Modulation of TGF-beta 1 production from human keratinocytes by UVB

Abstract

Transforming growth factor-beta (TGF-beta) plays an important role not only in cell growth control but also in inflammation and immunoregulation. There are at least five different isoforms of TGF-beta. TGF-beta 1 has a large variety of biological functions including the modulation of inflammation and the immune system and has most extensively been studied in skin. Since ultraviolet B (UVB) is known to induce skin erythema and immunosuppression, we sought to examine whether UVB would alter the expression and production of TGF-beta 1 in normal human keratinocytes.
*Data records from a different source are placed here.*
/-! ### Bringing a stream up to date -/

/-- The first enhancement stage of a ticket, whose first band of a frame begins the frame. -/
def Ticket.firstStage (t : Ticket) : Option Placed := (t.kindStage .superRes).orElse (fun _ => t.kindStage .frameGen)
/-- The frame that a ticket's fall-back takes next, with what its stage's marker still counts for it: the next one decoded whose first band
has not started (R199; log 134). -/
def Chip.fallsBack (c : Chip) (t : Ticket) : Option (Placed × FrameRt × Nat) :=
  match t.firstStage with
  | none => none
  | some p => match c.nextWork t p with
    | none => none
    | some (f, n) =>
      if t.degraded && f.decoded && n == p.perFrame && !passesOver f p && t.begun.all (fun b => decide (b.1 < f.order)) && !p.contexts.any (fun x => c.ctxWorks x f.order)
      then some (p, f, n) else none
/-- A frame passed through: its outputs and those generated before it show the fall-back, the scaler takes super-resolution's place, and the
chart's descriptors for it are passed over (R199). -/
def passThrough (t : Ticket) (p : Placed) (f : FrameRt) (n : Nat) (c : Chip × Mem) : Chip × Mem :=
  let stages := (p.stage, f.order) :: (t.kindStage .frameGen).elim [] (fun q => [(q.stage, f.order)])
  let d := { c.1 with cast := c.1.cast.updTicket t.id (fun x => { x.beginFrame f true with voided := (x.voided ++ stages).eraseDups }) }
  match p.kind, c.1.stream? t.pipeline with
  | .superRes, some sd =>
    let pic := hankPicture c.2 f.picHanks f.pic.width f.pic.height f.pic.depth f.pic.chroma
    ((d.wrote (f.upHanks.map (fun h => (hankAddr h, 0x4000)))).signalMap t p.stage n (p.contexts.headD 0),
     hankWrite c.2 f.upHanks 0 (pic.scale sd.outW sd.outH).bytes)
  | _, _ => (d, c.2)
/-- Markers that the holder owes signalled, and frames passed through, in the order of the frames. -/
def settle (ticket : Nat) : Nat → Chip × Mem → Chip × Mem
  | 0, c => c
  | k + 1, c =>
    match c.1.ticket? ticket with
    | none => c
    | some t =>
      match c.1.passOne t with
      | some d => settle ticket k (d, c.2)
      | none => match c.1.fallsBack t with
        | none => c
        | some (p, f, n) => settle ticket k (passThrough t p f n c)
/-- A frame's enhanced picture, and the frames generated before it, SHAREd with their readers once their stages are done. -/
def Chip.shareFrame (c : Chip) (t : Ticket) (k : Hank) (f : FrameRt) : Hank :=
  let slot := ((c.stream? t.pipeline).map (fun sd => picSlot sd f.order)).getD 0
  let gens := f.genHanks.flatMap id
  let done := fun (s : StageKind) => f.lost.isEmpty && (t.kindStage s).all (fun p => c.stageDone t p f)
  let held := fun (l : List Nat) => l.any (fun h => (k.entry h).state == .held)
  let j := if done .superRes && done .other && held f.upHanks then k.sharePicture (t.placed.filter (fun p => p.kind == .frameGen || p.kind == .encode)) slot f.upHanks else k
  if done .frameGen && held gens then j.sharePicture (t.placed.filter (fun p => p.kind == .encode)) slot gens else j
/-- Pictures that enhancement has made handed on to their readers (R15, R227). -/
def Chip.shareMade (c : Chip) (ticket : Nat) : Chip :=
  match c.ticket? ticket with
  | none => c
  | some t => { c with hank := t.frames.foldl (c.shareFrame t) c.hank }
/-- The output that the encoder, or without video the commit, waits for, noted with the moment from which it does (R18). -/
def Chip.noteOut (c : Chip) (ticket : Nat) : Chip :=
  match c.ticket? ticket with
  | none => c
  | some t =>
    let next := t.outs.find? (fun o => o.state == .waiting)
    let waits := next.filter (fun o => !c.outReady t o && !t.outs.any (fun x => x.state == .coding))
    { c with cast := c.cast.updTicket ticket (fun x => { x with outWait := waits.map (fun o =>
        (o.source, o.sub, (x.outWait.filter (fun w => w.1 == o.source && w.2.1 == o.sub)).elim c.now (fun w => w.2.2))) }) }
/-- A stream after any of its work is done: frames to shed, markers the holder owes and the fall-back, the next picture to decode and to
encode, what can commit, what can be freed, and the needles that may issue. -/
def progress (ticket : Nat) (c : Chip × Mem) : Chip × Mem :=
  let n := match c.1.ticket? ticket with
    | none => 0
    | some t => (t.placed.length + 1) * (t.frames.length + 1) + t.outs.length + t.units.length + t.skips.length
  let s := settle ticket (n + 1) (c.1.shedding ticket, c.2)
  let d := flush ticket (n + 1) (((s.1.shareMade ticket).decodeNext ticket).encodeNext ticket, s.2)
  (((d.1.reap ticket).noteOut ticket).pumpAll d.2, d.2)
/-- Several streams. -/
def progressAll (tickets : List Nat) (c : Chip × Mem) : Chip × Mem := tickets.foldl (fun d t => progress t d) c
/-- A lane finished on a core (R14): the core waits while its traffic's chunks wait (R151), for hanks, or for the field buffers. -/
def decodeComplete (core : Nat) (poisoned : Bool) (c : Chip × Mem) : Chip × Mem :=
  match (c.1.vdec.core core).job with
  | none => c
  | some j =>
    if j.abandon || (c.1.vdec.lanesLeft core j && !poisoned) then (c.1.decodeFree core j, c.2)
    else
      let d := if poisoned then c.1 else c.1.decTraffic core j
      if !poisoned && d.pnl.chunkWaits (192 + core, 0) then (d, c.2)
      else match pictureEnd core j poisoned (d, c.2) with
        | none => (d.noteFieldWait j, c.2)
        | some e => progress j.ticket (e.1.decodeFree core j, e.2)
/-- DECODE_COMPLETE (R14). -/
def execDecodeComplete (core : Nat) (poisoned : Bool) (s : State) : Host.Outcome State Fault Refusal :=
  .next { s with chip := (decodeComplete core poisoned (s.chip, s.mem)).1, mem := (decodeComplete core poisoned (s.chip, s.mem)).2 }
/-- A wait on the field release marker expired 8 × e + 100 µs after the core began it (R175): the frame's consumers are voided, its picture
is still decoded. -/
def Chip.fieldTimeout (c : Chip) (ticket source : Nat) : Chip :=
  match c.ticket? ticket with
  | none => c
  | some t =>
    match c.stream? t.pipeline, t.kindStage .decode, t.frame? source with
    | some sd, some p, some f =>
      match f.fieldWait with
      | none => c
      | some since =>
        if f.decoding && c.fieldWaits t sd f then
          let d := (c.advance (since + nsTicks (8 * p.eNs) + usTicks 100)).voidFrame t f p.stage 0x40 false
          { d with cast := d.cast.updTicket ticket (fun x => x.updFrame source (fun y => { y with fieldLost := true, lost := y.lost.erase p.stage })) }
        else c
    | _, _, _ => c
/-- FIELD_RELEASE_TIMEOUT (R175). -/
def execFieldReleaseTimeout (ticket source : Nat) (s : State) : Host.Outcome State Fault Refusal :=
  .next { s with
    chip := (progress ticket (s.chip.fieldTimeout ticket source, s.mem)).1
    mem := (progress ticket (s.chip.fieldTimeout ticket source, s.mem)).2 }
/-- A lane coded on a core, and its stream brought up to date. -/
def encodeEnd (core : Nat) (poisoned : Bool) (c : Chip × Mem) : Chip × Mem :=
  let t := match (c.1.venc.core core).job with | some j => j.ticket | none => 0
  progress t (encodeComplete core poisoned c)
/-- ENCODE_COMPLETE (R181): the output commits in its place. -/
def execEncodeComplete (core : Nat) (poisoned : Bool) (s : State) : Host.Outcome State Fault Refusal :=
  .next { s with chip := (encodeEnd core poisoned (s.chip, s.mem)).1, mem := (encodeEnd core poisoned (s.chip, s.mem)).2 }
/-- VDEC snapshots (R8). -/
def Vdec.latch (v : Vdec) (row : Nat) : Vdec :=
  { v with
    cores := v.cores.mapV VCore.latch, pics := v.pics.latch, samples := v.samples.latch, refused := v.refused.latch
    concealed := v.concealed.latch, preempt := v.preempt.latch, snapRow := row }

end Sys2Proof.Machine
end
Using reverse transcription-polymerase chain reaction (RT-PCR), constitutive expression of TGF-beta 1 mRNA was detected in keratinocytes and the level of TGF-beta 1 mRNA was increased 4 and 8 h after 300 J/m2 UVB irradiation. Production of TGF-beta 1 protein in culture supernatants assayed by ELISA was also increased at 24 h after irradiation. Cycloheximide treatment blocked this TGF-beta 1 protein induction indicating de novo protein synthesis of TGF-beta 1 from keratinocytes induced by UVB. These results suggest a possible role for TGF-beta 1 in UVB-induced skin inflammation and immunosuppression.